A friend of mine accidentally formatted her 2TB backup drive and brought it to me to see what I could do. PhotoRec was the only tool that would give more than a hint of recoverable data from my Linux-based laptop. After letting it run for several hours, I had a mess: PhotoRec recovered over 230,000 files,  and spread them out over 430 directories!

Finding and sorting them by hand was obviously out of the question as it would take way too long. I took a hint from another recovery program I had [unsuccessfully] tried, and thought of sorting them into directories based on their file extensions. I.e. .jpg into ‘jpg’, .doc into ‘doc’, etc.

However, since I was working with the large number of files and directories, I had to take this a bit further. This will sort files into directory names like ‘jpg.1′, ‘jpg.2′, etc. These are numbered to prevent putting too many files in a single directory and killing system performance :)

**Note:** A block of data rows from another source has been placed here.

/-- The events of the time base (R72, R74, R75, R77 to R79): acquisition gives up; a second missed frame ends in HOLDOVER; a slew
holds the count for one period or advances it by two; a confirmed step is loaded at a wheel boundary; the blank interval
ends at a slot boundary; the loss of the reference clock ends in HOLDOVER, and its return waits for a wheel boundary. -/
def Obligations.TimeBaseEventsComplete : Prop :=
  ∀ (s : State), s.tb.running = true →
    (s.tb.sync = .acquire → s.tb.firstMark + 2 ^ 17 + 256 < s.tb.ft → Answers .acquireTimeout s fun t =>
      t.tb = { s.tb with sync := s.tb.left } ∧ SameSetup s t ∧ t.dev = s.dev ∧ t.pin = s.pin) ∧
    ((s.tb.sync = .locked ∨ s.tb.sync = .slewing ∨ s.tb.sync = .stepPending) →
      (s.tb.lastMark + 256 < lastWindow s.tb.ft ∨ lastWindow s.tb.ft + 256 < s.tb.lastMark) → s.tb.judged ≠ lastWindow s.tb.ft + 1 → Answers .frameMiss s fun t =>
        t.tb.sync = (if s.tb.misses = 0 then s.tb.sync else .holdover) ∧ t.tb.ft = s.tb.ft ∧ SameSetup s t ∧ t.dev = s.dev ∧
        t.pin = s.pin) ∧
    (s.tb.sync = .slewing → s.tb.ft % 1024 = 544 → s.tb.slewed ≠ s.tb.ft + 1 →
      (0 < s.tb.slewLeft → Answers .slewCorrection s fun t =>
        t.tb.ft = s.tb.ft ∧ t.tb.slewLeft = s.tb.slewLeft - 1 ∧
        t.tb.sync = (if s.tb.slewLeft = 1 then .locked else .slewing) ∧ SameSetup s t ∧ t.dev = s.dev ∧ t.pin = s.pin) ∧
      (s.tb.slewLeft < 0 → Answers .slewCorrection s fun t =>
        t.tb.ft = (s.tb.ft + 2) % 2 ^ 64 ∧ t.tb.slewLeft = s.tb.slewLeft + 1 ∧
        t.tb.sync = (if s.tb.slewLeft = -1 then .locked else .slewing) ∧ SameSetup s t ∧ t.dev = s.dev ∧
        SameLevels s t)) ∧
    (∀ e : Int, s.tb.step = some e → s.tb.ft % 16384 = 0 → Answers .timeStep s fun t =>
      t.tb.ft = shift e s.tb.ft % 2 ^ 64 ∧ t.tb.step = none ∧ t.tb.ticks = s.tb.ticks ∧
      t.tb.sync = (if s.tb.sync = .stepPending then .locked else s.tb.sync) ∧ SameSetup s t ∧ t.dev = s.dev ∧ t.pin = s.pin ∧
      t.hwd = s.hwd) ∧
    (s.tb.blank = true → s.tb.ft % 64 = 0 → exec .blankEnd s = .next { s with tb := { s.tb with blank := false } }) ∧
    (s.tb.refclkLost = false ∨ s.tb.refclkBack = true → Answers .refclkLost s fun t =>
      t.tb.refclkLost = true ∧ t.tb.refclkBack = false ∧ t.tb.sync = .holdover ∧ t.tb.ft = s.tb.ft ∧ SameSetup s t ∧
      t.dev = s.dev ∧ t.pin = s.pin) ∧
    (s.tb.refclkLost = true → s.tb.refclkBack = false → Answers .refclkReturn s fun t =>
      t.tb = { s.tb with refclkBack := true } ∧ SameSetup s t ∧ t.dev = s.dev ∧ t.pin = s.pin) ∧
    (s.tb.refclkLost = true → s.tb.refclkBack = true → s.tb.ft % 16384 = 0 →
      exec .refclkSwitchBack s = .next { s with tb := { s.tb with refclkLost := false, refclkBack := false } })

I came up with the following bash script for use on Linux systems. A word of caution is due: This script does very little error checking, though the commands are quite sensible and I ran it as-is with fine results. I’m not responsible for unanticipated results.

Here is the script:

#!/bin/bash
#
# PhotoRec Cleanup Script for Linux - Written by Mike Beach http://mikebeach.org
# Last update: 2013-06-03
#
# This script is designed to clean up the mix of files stored in recup_dir directories
# created after a PhotoRec recovery of a large number of files. This script traverses the
# directories and sorts the files into new locations based on the file's extension,
# creating the new directories where needed. CAUTION: This script doesn't do nearly as
# much error checking as it should, so naturally, use at your own risk.
#
# This script should be run from the parent of any recup_dir.* directories
#
# Behavior:
# By default, this is set to 'cp' (copy) for safety.
# Change to 'mv' (move) if you want that behavior.
# Valid values are ONLY 'cp' or 'mv'.
# Anything else will generate a fatal error and a non-zero exit code.
BEHAVIOR='mv'
#
# Only edit anything below this line if you know what you are doing. If you do feel the need
# to edit something, please drop me a line to explain why so that I can improve the script.
# http://mikebeach.org/2011/08/21/cleaning-up-after-photorec/
#
echo
echo "PhotoRec Cleanup Script for Linux - Written by Mike Beach http://mikebeach.org"
echo
B=$BEHAVIOR
if [[ $B != 'cp' && $B != 'mv' ]]; then
echo "[E] Invalid behavior set. This can cause undesirable/unpredictable behavior.";
echo "[E] Please edit the script, check the behavior setting, and re-run.";
exit 1;
fi
P=$PWD
# Check for any recup_dir directory
GO=0
for z in recup_dir.*; do
GO=1;
done
if [[ $GO == 1 ]];
then echo "[I] $P/recup_dir.* exists, proceeding as planned.";
else echo "[E] $P/recup_dir.* not found.";
echo "Are you in the right directory? Stopping.";
exit 1;
fi
for x in recup_dir.*; do
echo "[I] Entering $x...";
cd $x;
for y in *; do
# E is the extension of the file we're working on.
# Convert all extensions to lowercase
E=`echo $y | awk -F. '{print $2}' | tr '[:upper:]' '[:lower:]'`;
# fix for recovered files without extensions
if [[ "$E" == "" ]]; then E="no_ext"; fi
# C is the counter number; the 'number' of the directory that we're on
C=`echo $x | awk -F. '{print $2}'`;
# D is the destination pathspec. $P/$E/$E.$C -> (jpg) $PWD/jpg/jpg.1
D="$P/$E/$E.$C";
if [[ ! -d $D ]];
then 
mkdir -p $D;
if [[ ! -d $D ]]; then
echo "[E] Creating directory $D failed. Aborting.";
exit 255;
fi
fi
$B -f "$y" "$D"; echo -n "."
done
cd ..;
if [[ $B == 'mv' ]]; then
echo "[I] Attempting to remove now-empty directory $x."
rmdir $x;
fi
done
echo "[I] Complete."

Questions, comments, and feedback are welcome. Please leave them in the comments section below. Thank you!

, , , ,

  1. #1 by Frank Grant on March 24, 2012 - 8:27 am

    Thank you very much. Just what I needed.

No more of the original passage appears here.